Work request: Print the lines of the data, starting with the first, up to and including the line where "placed (R452). -/" appears.

Entries taken from a collection:
/-- A job (R259). -/
structure Job where
  live : Bool := false
  asid : Nat := 0
  port : Nat := 0
  retired : Nat := 0
  dropped : Nat := 0
  reports : Nat := 0
  cancelled : Bool := false
  /-- A block of the job has been placed (R452). -/
  placed : Bool := false
  /-- Dies that have passed their cancel point (R278). -/
  passed : Nat := 0
  deriving DecidableEq, Repr

/-- A loft entry (R261) or a queued host launch (R260). Keys: die × 4096 + entry; (24 + processor) × 4096 + index. -/
structure Entry where
  live : Bool := false
  job : Nat := 0
  rcd : Launch := {}
  grid : Nat := 0
  /-- The next block, or gang member block, that is not placed (R263). -/
  nextB : Nat := 0
  /-- LAUNCHT's trigger (R274): the block that holds the word, its offset, the generation. -/
  trigger : Option (Nat × Nat × Nat) := none
  /-- What the first test that decides the trigger found: it fires, or it is dropped. -/
  hit : Option Bool := none
  publish : List Nat := []
  publishers : List (Nat × Nat × Nat) := []
  seq : Nat := 0
  deriving DecidableEq, Repr

/-- A record in a bin: its bytes, when it entered, and what its maker had in flight (R279). -/
structure BinRecord where
  bytes : List Byte
  since : Nat
  publish : List Nat
  publisher : Nat × Nat × Nat
  deriving DecidableEq, Repr

/-- A bin of a node on a die (R269). -/
structure Bin where
  live : Bool := false
  die : Nat := 0
  job : Nat := 0
  node : Nat := 0
  cap : Nat := 0
  rsz : Nat := 0
  count : Nat := 0
  timer : Nat := 0
  /-- The descriptor as a launch record. -/
  rcd : Launch := {}
  /-- Records, oldest first, each with the time it entered and what its maker had in flight. -/
  records : List BinRecord := []
  /-- A formation is due: by count or by timer (R270). -/
  due : Bool := false
  deriving DecidableEq, Repr

/-- A cluster (R215). -/
structure Cluster where
  live : Bool := false
  grid : Nat := 0
  key : Nat := 0
  /-- Block of each member index in use. -/
  members : Table (Option Nat) := {}
  cgen : Nat := 0
  deriving DecidableEq, Repr

/-- A gang instance (R267). -/
structure Gang where
  live : Bool := false
  bay : Nat := 0
  blocks : List Nat := []
  started : Bool := false
  index : Nat := 0
  deriving DecidableEq, Repr

/-- A save-area pool of a die (R422, R453). -/
structure SavePool where
  bytes : Nat := 0
  pbase : Nat := 0
  vbase : Nat := 0
  deriving DecidableEq, Repr

/-- One element of an operation in flight: its address, where it performs, its data, what it returned. -/
structure Elem where
  lane : Nat := 0
  addr : Nat := 0
  place : Place := .none
  size : Nat := 0
  data : Nat := 0
  data2 : Nat := 0
  done : Bool := false
  ret : Nat := 0
  deriving DecidableEq, Repr

/-- The progress of an operation in flight. -/
inductive OpSt where
  | none
  /-- It has issued and is not performed. -/
  | flying
  /-- It holds a replay slot (R231), or was abandoned (R254). -/
  | stuck
  deriving DecidableEq, Repr

/-- An operation in flight (R144, R170): the instruction with what it captured at issue. `lanes` are the threads that
count it, `enabled` those whose elements are enabled, `group` those whose destination lanes Merge may write. -/
structure Op where
  st : OpSt := .none
  instr : Option Instr := none
  warp : Nat := 0
  block : Nat := 0
  core : Nat := 0
  job : Nat := 0
  asid : Nat := 0
  hset : Bool := false
  strm : Nat := 0
  after : Nat := 0
  scope : Scope := .warp
  lanes : Nat := 0
  enabled : Nat := 0
  group : Nat := 0
  zero : Bool := false
  pc : Nat := 0
  seq : Nat := 0
  elems : List Elem := []
  args : List Nat := []
  members : List Nat := []
  cause : Nat := 0
  faultLane : Nat := 0
  /-- Threads whose part is performed and counted (R144). -/
  counted : Nat := 0
  /-- Its replay slot, 0–3 (R231). -/
  slot : Option Nat := none
  /-- SMSG (R345, R346): queued at its slice, and the reply once an outcome is known. Transfers: bytes done. -/
  sent : Bool := false
  reply : Option Nat := none
  issuedAt : Nat := 0
  /-- The warp that issued it has gone: only its effects remain. -/
  orphan : Bool := false
  deriving DecidableEq, Repr

/-- A line in an L1 (R135–R137): a pinned line with its dirty bytes and the stores that pinned it, or a clean copy. -/
structure L1Line where
  valid : Bool := false
  pinned : Bool := false
  data : List Byte := []
  /-- A pinned line: what its clean copy held before, which a narrow load of another block may still be given (R137). -/
  older : List Byte := []
  since : Nat := 0
  order : Nat := 0
  /-- Bytes that stores have written. -/
  dirty : Nat := 0
  /-- The stores that pinned it: warp, handler streams or not, stream, lanes. -/
  owners : List (Nat × Bool × Nat × Nat) := []
  deriving DecidableEq, Repr

/-- A region-00 line in its home slice (R134, R325, R336), and whether the switch slices hold a copy. -/
structure L2Line where
  present : Bool := false
  pending : Bool := false
  dirty : Bool := false
  asid : Option Nat := none
  switch : Bool := false
  deriving DecidableEq, Repr

/-- A translation held in a TLB (R128): the page's base and size in address bits, and its entry. -/
structure TlbEntry where
  asid : Nat
  va : Nat
  size : Nat
  pte : Nat
  deriving DecidableEq, Repr

/-- A fill block in an instruction cache (R38–R40): its parcels, or the fault of its fetch. -/
structure FillBlock where
  asid : Nat
  va : Nat
  parcels : List Nat
  fault : Option Nat
  deriving DecidableEq, Repr

/-- A pantry (R382, R386, R395, R398). -/
structure Pantry where
  level : Nat := 0
  quota : Nat := 0
  /-- A soft start near the core halves its quota until then (R395). -/
  halfUntil : Nat := 0
  waited : BitVec 64 := 0
  charged : BitVec 64 := 0
  /-- The latest charge: its cycle, and its place in the order of a cycle (R382). -/
  cycle : Nat := 0
  rank : Nat := 0
  /-- A scan test of the core aborts, and the core is restored, until then (R393). -/
  abortUntil : Nat := 0
  /-- The array beside the core waits for tokens; so does the MCC when the core is 4b. -/
  arrayWait : Option TokenWait := none
  mccWait : Option TokenWait := none
  deriving DecidableEq, Repr

/-- A larder and its die's share (R385, R386, R391, R392). -/
structure Larder where
  /-- The general level, and what is set aside for pantries. -/
  level : Nat := 0
  setAside : Nat := 0
  /-- Die draws that found the level at zero. -/
  debt : Nat := 0
  /-- Die draws since the last refill, and since boot. -/
  draws : Nat := 0
  drawn : BitVec 64 := 0
  /-- Refills and ticks that have passed. -/
  refills : Nat := 0
  ticks : Nat := 0
  /-- Overflow that items may still spend, and all of it in this interval (R385, R393). -/
  ballast : Nat := 0
  spent : Nat := 0
  /-- What classes 2 to 5 of ballast took at the last refill, and the physical cores that class 4 tests (R393). -/
  classes : List Nat := []
  tested : Nat := 0
  /-- A core whose hotspot asks for a migration, and since when (R391, R432). -/
  hotCore : Option (Nat × Nat) := none
  /-- Tj in quarter degrees: the latest sample, and the greatest of this interval. -/
  tj : Nat := 0
  tjMax : Nat := 0
  hot : Bool := false
  /-- The die's share in W while it returns at the slew after being withheld (R392). -/
  share : Option Nat := none
  capLow : Bool := false
  deriving DecidableEq, Repr

/-- A capacitor bank (R405). -/
structure CapBank where
  qmin : Nat := 0x1C20
  vbank : Nat := 0x0E10
  charge : Nat := 0x1C20
  deriving DecidableEq, Repr

/-- A power region and its IVR (R394, R395, R404). -/
structure Region where
  on : Bool := false
  since : Nat := 0
  /-- Its inrush grant comes then: its feed group is loaded (R395). -/
  grantAt : Option Nat := none
  droops : Nat := 0
  vmin : Nat := 0xFFFF
  vtime : Nat := 0
  deriving DecidableEq, Repr

/-- A stack's refresh (R396). -/
structure Hbm where
  /-- 0: 3.9 µs, 1: 1.95 µs, 2: 0.975 µs. -/
  refresh : Nat := 0
  hot : Bool := false
  deriving DecidableEq, Repr

/-- An intent (R400, R401). -/
structure Intent where
  warp : Nat := 0
  delta : Int := 0
  start : Nat := 0
  stop : Option Nat := none
  deriving DecidableEq, Repr

/-- A ballast item (R402, R403). -/
structure BallastItem where
  live : Bool := false
  stage : Bool := false
  job : Nat := 0
  block : Nat := 0
  core : Nat := 0
  warpIdx : Nat := 0
  asid : Nat := 0
  va : Nat := 0
  dst : Nat := 0
  len : Nat := 0
  registered : Nat := 0
  aw : Option Nat := none
  deadline : Option Nat := none
  late : Bool := false
  /-- Lines finished. -/
  done : Nat := 0
  pc : Nat := 0
  strm : Nat := 0
  lane : Nat := 0
  deriving DecidableEq, Repr

/-- What RAMPQ reports of an interval (R406). -/
structure GovRow where
  slew : Nat := 2000
  ballast : Nat := 0
  target : Nat := 2400
  rate : Nat := 2400
  state : Nat := 0
  interval : Nat := 0
  members : Nat := 1
  theta : Nat := 256
  need : Nat := 0
  demand : Nat := 0
  deriving DecidableEq, Repr

/-- Demands, needs, θ, S and M of a power group (R389). -/
structure Aggregate where
  demand : Nat
  need : Nat
  theta : Nat
  slew : Nat
  members : Nat
  deriving DecidableEq, Repr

Worked solution:
/-- A job (R259). -/
structure Job where
  live : Bool := false
  asid : Nat := 0
  port : Nat := 0
  retired : Nat := 0
  dropped : Nat := 0
  reports : Nat := 0
  cancelled : Bool := false
  /-- A block of the job has been placed (R452). -/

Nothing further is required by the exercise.